# trying to pick up a tank



## jasonmemo (Jun 19, 2010)

Hi, i'm trying to pick up a tank in waxahachie and was wondering if someone could help me out. it's a 150 gallon set up and i am willing to pay a fee. please let me know and i'm located in west plano tx.


----------



## fishyjoe24 (May 18, 2010)

when does it need to be picked up, I have a truck. that is a little over a drive.. I bet we could work something out, gas and dinner ? 

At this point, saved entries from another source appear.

-- ==== Sys2Proof/Machine/Bursts.lean ====
section
/-! DEFINITION. The symbols of cairn bursts (spec/16, R418, R421): what a burst sends, the repetition metric, and the bytes of
a received header and body. -/
namespace Sys2Proof.Machine
open Sys2Proof

/-! ### Sending (R418) -/

/-- A BPSK symbol: a 0 is +1. Log entry 87 DEDUCED. -/
def bpsk (b : Bool) : Int := if b then -1 else 1

/-- Chips of the sequence x^7 + x^6 + 1 from a state. -/
def prbs7 : Nat → Nat → List Bool
  | 0, _ => []
  | n + 1, s =>
    let b := s.testBit 6 != s.testBit 5
    b :: prbs7 n ((2 * s + b2n b) % 128)

/-- The 128 chips that the preamble repeats: the sequence from all ones, and one −1 chip. -/
def preambleChips : List Int := (prbs7 127 127).map bpsk ++ [-1]

/-- The delimiter's bits, 63 to 0. -/
def delimiterBits : List Bool := (List.range 64).map fun i => bit 0x9E3779B97F4A7C15 (63 - i)

/-- Bytes sent most significant bit first, each bit on `n` symbols in a row. -/
def repeatBits (n : Nat) (bytes : List Byte) : List Int := (unpackBits bytes).flatMap fun b => List.replicate n (bpsk b)

/-- The symbols of a burst: preamble, delimiter, header and body (R418). -/
def burstSymbols (header body : List Byte) : List Int :=
  (List.replicate 16 preambleChips).flatten ++ delimiterBits.map bpsk ++ repeatBits 4 header ++ repeatBits 2 body

/-! ### Receiving (R421) -/

/-- Σ r(k) r*(k − 128) over the last 1 024 of some symbols. -/
def repetitionSum (rx : List Cpx) : Cpx := Cpx.sum (((rx.drop 128).zip rx).map fun p => p.1.mul p.2.conj)

/-- The repetition metric m and the power estimate P from 1 152 symbols, the last 1 024 and the 128 before them. -/
def repetition (rx : List Cpx) : ℚ × ℚ :=
  let c := (repetitionSum rx).abs
  (c / ((rx.drop 128).map Cpx.abs2).sum, c / 1024)

/-- The bytes of received symbols that carry each bit on `n` in a row: the sign of their sum decides. Log entry 87 DEDUCED. -/
def burstBytes (n : Nat) (syms : List ℚ) : List Byte :=
  packBytes ((List.range (syms.length / n)).map fun i => decide (((syms.drop (n * i)).take n).sum < 0))

/-- The delimiter starts at a symbol. -/
def delimiterAt (syms : List ℚ) (j : Nat) : Bool := ((syms.drop j).take 64).map (fun x => decide (x < 0)) == delimiterBits

/-- The header of a packet from the symbols after its detection: the delimiter is searched for within 1 152 of them. No bytes
where none is found (R421). -/
def burstHeader (syms : List ℚ) : List Byte :=
  match (List.range 1089).find? (delimiterAt syms) with
  | some j => burstBytes 4 ((syms.drop (j + 64)).take 1024)
  | none => []

end Sys2Proof.Machine
end

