/-- A foreground pass is asked for (R116). Log entry 14 DESIGN CHOICE. -/
def fgStart (s : State) (d : Nat) : State :=
  let scope := s.rd CAL_CTRL_FG_SCOPE d
  if s.rd CAL_STATUS_FG_STATE d = 1 then s
  else if s.adcOn d || (scope == 2 && s.dacOn d) then s.wr CAL_STATUS_FG_STATE d 4
  else s.beginPass d (if scope = 3 then 0 else scope)

/-- A record save is asked for (R113, R127). Log entry 128 DEDUCED. -/
def saveAsked (s : State) (d : Nat) : State :=
  if s.flag CAL_REC_CTRL_BUSY d then s.refuseAccess
  else
    let s := s.wr CAL_REC_CTRL_BUSY d 1
    if s.flag CNV_COEF_CTRL_SWITCH_PENDING d then s.modCnv d fun x => { x with saveDue := true } else s.saveRecord d

/-- CAL (spec/04). A die whose SEAM_EN is set starts its loop with acquisition (R123).
Log entries 128 DEDUCED, 168 DESIGN CHOICE. -/
def writeCal (s : State) (w : Writer) (r : Reg) (d k v : Nat) : State :=
  let t := s.storeReg w r d k v
  match r.reg with
  | 0x00 =>
    let t := if t.flag CAL_CTRL_SEAM_EN d && !s.flag CAL_CTRL_SEAM_EN d then t.startAcquire d else t.resumeArms d
    if bit v 0 then t.fgStart d else t
  | 0x60 => if bit v 0 then t.saveAsked d else if bit v 1 then t.restoreInStart d else t
  | _ => t

/-- RXD (spec/05): corrections that the die keeps itself ignore host writes (R133). -/
def writeRxd (s : State) (w : Writer) (r : Reg) (d k v : Nat) : State :=
  if (r.reg = 0x14 ∧ s.flag RXD_DFE_CTRL_IQ_AUTO d) ∨ (r.reg = 0x18 ∧ s.flag RXD_DFE_CTRL_SKEW_AUTO d) then s
  else s.storeReg w r d k v

/-- TXD (spec/06). Log entry 133 DEDUCED. -/
def writeTxd (s : State) (w : Writer) (r : Reg) (d k v : Nat) : State :=
  let t := s.storeReg w r d k v
  match r.reg with
  | 0x10 => t.levelsAtOnce d
  | 0x404 => t.levelsAtOnce d
  | 0x30 =>
    let s := s.storeFlds w [TXD_LUT_CTRL_BYPASS, TXD_LUT_CTRL_WR_ERR, TXD_LUT_CTRL_COPY_BACK] d k v
    let owner := bit v 4
    if s.flag TXD_LUT_CTRL_SWITCH_PENDING d then
      let s := if bit v 1 then s.raise TXD_EVENT_LUT_SWITCH_ERR d else s
      s.modTxDie d fun x => { x with ownerNext := some owner }
    else
      let s := s.wrb TXD_LUT_CTRL_OWNER d owner
      if bit v 1 then s.wr TXD_LUT_CTRL_SWITCH_PENDING d 1 else s
  | _ => t

/-- SEAM (R157 to R159). -/
def writeSeam (s : State) (w : Writer) (r : Reg) (d k v : Nat) : State :=
  if r.reg = 0 then
    (s.storeFlds w (r.flds.filter fun f => f != SEAM_CTRL_COMB_LO_EN && f != SEAM_CTRL_COMB_HI_EN) d k v).seamEnables d
      (bitsAt v 0 1) (bitsAt v 1 1)
  else s.storeReg w r d k v

/-- FEC (R211, R212). -/
def writeFec (s : State) (w : Writer) (r : Reg) (d k v : Nat) : State :=
  match r.reg with
  | 0x00 => s.clusterEnables d (bitsAt v 0 8) s.usNow
  | 0xF0 =>
    let b := (s.fecSt d).bins
    let s := if bit v 0 then
        (s.forEach (List.range 24) fun t i => t.wr FEC_ITER_HIST_COUNT d (b.getD i 0) i).wr FEC_ITER_HIST_FAIL_COUNT d (b.getD 24 0)
      else s
    if bit v 0 || bit v 1 then s.modFec d fun x => { x with bins := List.replicate 25 0 } else s
  | _ => s.storeReg w r d k v

/-- FRM: `FRM_PLAN_CTRL` is written on every die of the team (spec/08, FRM registers). -/
def writeFrm (s : State) (w : Writer) (r : Reg) (d k v : Nat) : State :=
  if r.reg = 0x100 then s.forEach (s.teamDies d) fun t e => t.storeReg w r e k v else s.storeReg w r d k v

/-- FLW: RX_EN acts at the write (R275). -/
def writeFlw (s : State) (w : Writer) (r : Reg) (d k v : Nat) : State :=
  if r.reg = 0x8000 then
    let t := s.storeFlds w (r.flds.filter fun f => f != FLW_CFG_RX_EN) d k v
    if t.flag FLW_CFG_RX_EN d k == bit v 30 then t else t.flowEnable d (2 * k + 1) (bit v 30) t.usNow
  else s.storeReg w r d k v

it's the 72x18x28 150 will the people selling it help?


----------



## jasonmemo (Jun 19, 2010)

i need it to be picked up by wednesday. i'll pay for gas and dinner. sure. 
they will be helping to move this giant.


----------



## fishyjoe24 (May 18, 2010)

i've got a desist appointment tomorrow. could it be done tomorrow night or wenesday morning.


----------



## jasonmemo (Jun 19, 2010)

i could be done wednesday morning.


----------



## fishyjoe24 (May 18, 2010)

jasonmemo said:


> i could be done wednesday morning.


what time, in the Morning... just got to put my check in the bank..


----------



## jasonmemo (Jun 19, 2010)

what about 9 am? or 10 am?


----------



## fishyjoe24 (May 18, 2010)

that might work, I could drop my check off at the bank, then be at your apartment around 10:30.... do you have the address my dad could just take my car to work.


----------



## jasonmemo (Jun 19, 2010)

anyone here have a truck?


----------